Are you sure they didn’t dismiss the conspiracy nuts? There was a show they had on around 6:00cst a few months back where the narrator openly ridiculed UFO conspiracists and such. Seems weird that they’d be inconsistent like tha–oh wait. Nevermind :rolleyes:
The Master spoke about this one 23 years ago, and although he didn’t come out and say that Wayne died because of the exposure, he suggests that others on the set of The Conqueror (1955) may have. Of course, Cecil didn’t have the opportunity to test the props.
But then again, the show’s asserting that because the props and soil aren’t still radioactive therefore radioactivity didn’t cause Wayne’s death might be a bit of a stretch.

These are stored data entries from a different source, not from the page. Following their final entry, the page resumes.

/-- Settles O41, by what a doorbell leaves of its ring once it is applied. -/
theorem doorbellsMoveTheTail : Obligations.DoorbellsMoveTheTail := by
  unfold Obligations.DoorbellsMoveTheTail
  intro port s v x index tail hindex htail hlive
  subst hindex htail
  have hrow (hsteers : Steers port s v) : doorbellRow port x s = doorbell port x v (wake s) := steerWrite_of_steers hsteers _
  have hbell {ring : Nat} (hnames : ringByIndex s (portCovered port) v (field x 17 0) = some ring) :
      doorbell port x v (wake s) = requestAction ⟨v, ring, .doorbell (BitVec.ofNat 32 (field x 63 32))⟩ (wake s) := by
    simp [doorbell, ringByIndex_wake, hnames, hlive]
  refine ⟨fun hsteers hnone => ?_, fun ring c hat hc => ?_, fun ring hsteers hnames huncached => ?_⟩
  · refine command_eq ((hrow hsteers).trans ?_) (by simp) (by simp)
    simp [doorbell, ringByIndex_wake, hnone]
  · subst hc
    have hcached : (cacheEntry (wake s) ring).isSome := by
      rw [cacheEntry_eq (s := s) (by rw [wake_rings])]
      exact hat.cached
    have hdone : doorbellRow port x s
        = applyDoorbell v ring (BitVec.ofNat 32 (field x 63 32)) (countEvent 0x2A 1 (some v) (wake s)) := by
      rw [hrow hat.toSteers, hbell hat.names]
      exact requestAction_atOnce hcached (by rw [wake_rings]; exact hat.noneWaits)
    have hctx : ctxOfRing (countEvent 0x2A 1 (some v) (wake s)) ring = ctxOfRing s ring := ctxOfRing_eq (by simp) hat.cached
    have hlost : underLost (countEvent 0x2A 1 (some v) (wake s)) ring = underLost s ring := underLost_congr (by simp) (by simp) (by simp) ring
    have hcached' : (cacheEntry (countEvent 0x2A 1 (some v) (wake s)) ring).isSome := by
      rw [cacheEntry_eq (s := s) (by simp)]
      exact hat.cached
    constructor
    · intro hbad
      exact command_eq (hdone.trans (applyDoorbell_bad (by rwa [hctx, hlost]))) (by simp) (by simp)
    · intro hstate hsize horder hnlost
      have hgood := applyDoorbell_good v (s := countEvent 0x2A 1 (some v) (wake s)) hcached' (by rwa [hctx]) (by rwa [hctx])
        (by rwa [hctx]) (by rwa [hlost])
      rw [hctx, ← hdone] at hgood
      obtain ⟨t, ht⟩ : ∃ t, doorbellRow port x s = t := ⟨_, rfl⟩
      rw [ht] at hgood
      have hctxOf := (ctxOfRing_eq (s := t) (t := { t with pending := s.pending, cfg := s.cfg }) rfl hgood.cached).trans hgood.ctx
      have hstopped : ringStopped (countEvent 0x2A 1 (some v) (wake s)) ring = ringStopped s ring :=
        ringStopped_congr (by simp) (by simp) ring
      refine ⟨_, command_to ht, hgood.slots.trans (by simp), hgood.cmds.trans (by simp),
        fun r hr => (hgood.others r hr).trans (cacheEntry_eq (by simp) r), fun hidle => ?_, fun hhalted hgoes => ?_, fun hidle hhalted => ?_⟩
      · refine hctxOf.trans ?_
        simp [rungCtx, hidle]
      · refine hctxOf.trans ?_
        simp [rungCtx, hhalted, hstopped, hgoes]
      · refine hctxOf.trans ?_
        unfold rungCtx
        split
        · next h => exact absurd h hidle
        · next h => exact absurd h hhalted
        · rfl
  · have huncached' : cacheEntry (wake s) ring = none := (cacheEntry_eq (by rw [wake_rings]) ring).trans huncached
    obtain ⟨hcache, hactions, hasked⟩ := requestAction_waits (a := ⟨v, ring, .doorbell (BitVec.ofNat 32 (field x 63 32))⟩) huncached'
    rw [← hbell hnames, ← hrow hsteers, wake_rings] at hcache hactions
    rw [← hbell hnames, ← hrow hsteers] at hasked
    exact ⟨_, command_to rfl, hcache, hactions, hasked⟩
end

I’m no nuclear scientist, nor did I see the show, but I’m skeptical that that conclusion can be drawn from that evidence.
(BTW, appropriate that you should bring this up, Khan!)
In terms of conspiracy theories, that sounds like the Aurora, the supposed next-generation spyplane that supposedly uses pulsed detonations for propulsion, although Aurora is supposed to fly at very high altitudes.
IMO one of their best shows is It takes a Thief.
- I’ve learned to keep stuff locked up.
- I’ve also learned that a lot of people aren’t to privy to securing their home, or caring about it either.
It’s not The Learning Channel; it’s TLC. Discovery dropped “The Learning Channel” in favor of TLC in 1998.
The only reason that the chem-trails people get any play is because the idea isn’t that far fetched. They released Zinc cadmium sulfide in cities before.